- Leader: Simba Makoni
- Founded: 2008
- Ideology: Technocracy
- Colours: Yellow and Green

Website

= Mavambo/Kusile/Dawn =

Political party in Zimbabwe

Mavambo/Kusile/Dawn is a Zimbabwean political organisation, founded by Simba Makoni, Kudzai Mbudzi and Ibbo Mandaza.

==Zimbabwean Presidential Election of 2008==

Simba Makoni was the Mavambo candidate, finishing third with 8.3% of the vote in the first round.

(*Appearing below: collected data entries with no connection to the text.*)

/-- RING: configures a ring and emits its A token (R69, R407, R408). -/
def execRing (o : SlotOps) (s : State) : Host.Outcome State Fault Refusal :=
  s.runFiring o (fun c =>
    match s.ctxClus c with
    | none => .next s
    | some k =>
      let n := o.xf 0 5
      let busy := match k.ring? n with
        | some g => g.states.any (· != SlotState.empty) || decide (g.credits < g.nslot)
        | none => false
      if busy then s.wait
      else
        let t := c.atok
        let sz := 256 * 2 ^ cfgF t 15 4
        let ns := cfgF t 19 6 + 1
        let base := 256 * cfgF t 0 13
        let own := fun b => if b = 0xFFF then c.blk else b
        let pk := cfgF t 25 1 == 1
        let cons := (own (cfgF t 45 12), cfgF t 57 7)
        let prod := (own (cfgF t 26 12), cfgF t 38 7)
        let bad := decide (8 < cfgF t 15 4) || base % sz != 0 || decide (2 ^ 21 < base + ns * sz) ||
          (!pk && (cfgF t 26 12 != 0 || cfgF t 38 7 != 0)) || (pk && !s.stationSlot c.br c.u prod.1 prod.2) ||
          !s.stationSlot c.br c.u cons.1 cons.2
        if bad then .next (s.fault c { cause := .mmaConfig })
        else
          let xy := clusterOf c.u
          let g : Ring := { k := n, base := base, slotsz := sz, nslot := ns, prod := if pk then some prod else none, cons := cons, head := 0,
                            tail := 0, states := List.replicate ns .empty, credits := ns, notices := 0, written := 0 }
          let s := s.warnAs c ((prEff o).2 ||| rsvx (o.xf 5 24 != 0) ||| rsvc (cfgF t 13 2 != 0))
          let s := s.updClus c.br xy.1 xy.2 (fun k => { k with rings := k.rings.filter (fun x => x.k != n) ++ [g] })
          .next ((s.refreshNodes c.br xy.1 xy.2).emit2 c o c.atok))

/-- The cycle of cluster-local indices that RROT follows (R70). -/
def rotCycle : List Nat := [0, 1, 2, 3, 7, 6, 5, 9, 10, 11, 15, 14, 13, 12, 8, 4]

/-- RROT: each scratchpad of the cluster passes a range to the next, all at once (R70, R409), once the range scoreboard has an entry free (R71). An
uncorrectable error in a range withholds its token (R186). -/
def execRrot (o : SlotOps) (s : State) : Host.Outcome State Fault Refusal :=
  s.runFiring o (fun c =>
    match s.ctxClus c, s.bent? c.br with
    | some k, some b =>
      let xy := clusterOf c.u
      let off := 32 * o.xf 0 9
      let sz := 32 * (o.xf 9 9 + 1)
      let at_ := fun i => spadGa (b.clusterCell xy.1 xy.2 i) off
      match (if s.ecc.isEmpty then none else rotCycle.findSome? (fun i => if s.eccIn (at_ i) sz then some (at_ i) else none)) with
      | some a => .next (s.fault c { cause := .eccUncorr, addr := a })
      | none =>
      if 16 ≤ k.score.length || k.score.any (fun e => rotCycle.any (fun i => overlaps e.lo e.len (at_ i) sz)) then s.wait
      else
        let old := rotCycle.map (fun i => s.readBytes (at_ i) sz)
        let back := o.mod.getLsbD 0
        let s := (List.range 16).foldl (fun t i =>
          t.writeBytes (at_ (rotCycle.getD i 0)) (old.getD ((if back then i + 1 else i + 15) % 16) [])) s
        .next ((s.warnAs c ((prEff o).2 ||| rsvx (o.xf 18 11 != 0 || o.mod.toNat / 2 != 0))).emit2 c o c.atok)
    | _, _ => .next s)

/-! ## The Scribe (R163 to R165, R414) -/

/-- The mask token of a completed key, null when every input was (R164, R165, R414). -/
def scribeTok (o : SlotOps) (param : Nat) (k : ScribeKey) : Token :=
  if k.scores.all (·.2.isNone) && (match k.force with
    | some (some _) => false
    | _ => true) then nullTok k.key
  else
    let get := fun j => (k.scores.find? (·.1 == j)).bind (·.2)
    let m := scribeMask o.mod.toNat param (o.xf 17 8) get ((k.force.bind id).getD 0)
    { pay := BitVec.ofNat 256 (bitmap m), tag := k.key, shape := .tileHead, seq := (m.filter id).length, body := [] }
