-- ==== Sys2Proof/Machine/SchedOps.lean ====
section
/-! DEFINITION. Rounds and slots (R226 to R233), cluster images (R231, R232), admission (R219, R237, R238), the end of a phase (R353, R354,
R385, R429), QSAVE and QREST (R394), checkpoints (R268) and teardown (R214, R241). -/

namespace Sys2Proof.Machine

open Sys2Proof

/-! ## Moving a bent (R191, R232) -/

/-- Where a bent stands. -/
def Bent.origin (b : Bent) : Origin := { pkg := b.pkg, x := b.x0, y := b.y0 }

/-- The cluster that a cluster of a bent becomes when the bent moves to an origin. -/
def Bent.movedClu (b : Bent) (o : Origin) (c : Clu) : Clu := { pkg := o.pkg, X := c.X - b.x0 / 4 + o.x / 4, Y := c.Y - b.y0 / 4 + o.y / 4 }

/-- Where the image of a home address stands once clusters have moved, each to its pair, all at once. -/
def movedGa (pairs : List (Clu × Clu)) (ga : Nat) : Nat := (pairs.findSome? (fun p => (p.1.imageOff ga).bind p.2.imageGa)).getD ga

/-- Moves a bent to another origin: its entry in the table of origins, its displacement and its grant mask. In another package what its units had translated
with the entries of the old one no longer holds, and its accesses go to the new one (R169, R171, R191). -/
def State.moveBent (s : State) (br : BentRef) (o : Origin) : State :=
  let away := (s.bent? br).elim false (·.pkg != o.pkg)
  let s := s.updBent br (fun b =>
    { b with
      pkg := o.pkg
      vdx := b.vdx + (Int.ofNat (o.x / 4) - Int.ofNat (b.x0 / 4))
      vdy := b.vdy + (Int.ofNat (o.y / 4) - Int.ofNat (b.y0 / 4))
      x0 := o.x
      y0 := o.y
      grant := b.claims.map (fun c => ({ pkg := o.pkg, X := o.x / 4 + c.1, Y := o.y / 4 + c.2 } : Clu).vault) })
  if away then
    { s.updBent br (fun b => { b with
        elems := b.elems.map (fun e => { e with pwin := e.pwin.map (fun _ => none), own := [] })
        clus := b.clus.map (fun k => { k with laharWin := [] }) }) with
      reqs := updIf s.reqs (fun r => r.br == br && !r.kind.remote) (fun r => { r with target := o.pkg }) }
  else s

/-- The clusters of a raising's bents. -/
def Raising.clusters (r : Raising) : List Clu := r.bents.flatMap Bent.clusters

/-- The index of a cluster in its partition's list. -/
def State.cluIdx (s : State) (part : Nat) (c : Clu) : Nat := (s.part? part).elim 0 (fun p => p.lay.clusters.idxOf c)

/-- The image index of a cluster of a held phase of a queue (R394): after those of the slots. -/
def State.heldIdx (s : State) (part q : Nat) (c : Clu) : Nat :=
  (s.part? part).elim 0 (fun p => p.lay.clusters.length * (1 + q)) + s.cluIdx part c

/-- Whether a request stands at its home only because it follows work of its own virtual device that a seal stops: earlier accesses and streams of its AG
(R91), writes to a shadow (R102) or readers of an older generation (R103). Its access is held back, as a stream's later elements are (R230). -/
def State.heldBack (s : State) (r : Req) : Bool :=
  r.stage == .home && (match r.kind with
    | .publ => (s.homePubl r).isNone
    | .late sh => sh && s.shWaits r.vdr [r.va]
    | .gath => s.orderBehind r.br r.cx r.cy r.id false false (s.gathAddrs r) []
    | _ => s.behind r || s.streamOrder r.br r.cx r.cy r.id r.kind.isWrite r.loc (fun a => r.va ≤ a && a < r.va + r.size))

==Zimbabwean Senate Election of 2008==

There were several notable Mavambo candidates who stood for the Senate of Zimbabwe, including Fay Chung, Margaret Dongo, Ibbo Mandaza, Kudzai Mbudzi, and Edgar Tekere, but none were elected.

==After the elections==
Since the presidential elections, Makoni has several times indicated his intention to convert his Muvambo/Kusile/Dawn formation into a formal political party. On 22 July 2008, the formation's national management committee met and agreed to finalise the transformation of the project into a political party, to be known as the National Alliance for Democracy Dumiso Dabengwa ended his support for the Mavambo organisation in 2008, leaving to re-establish PF-ZAPU. In 2009, a power struggle developed within the organisation, with Kudzai Mbudzi and other leaders declaring they had removed Makoni.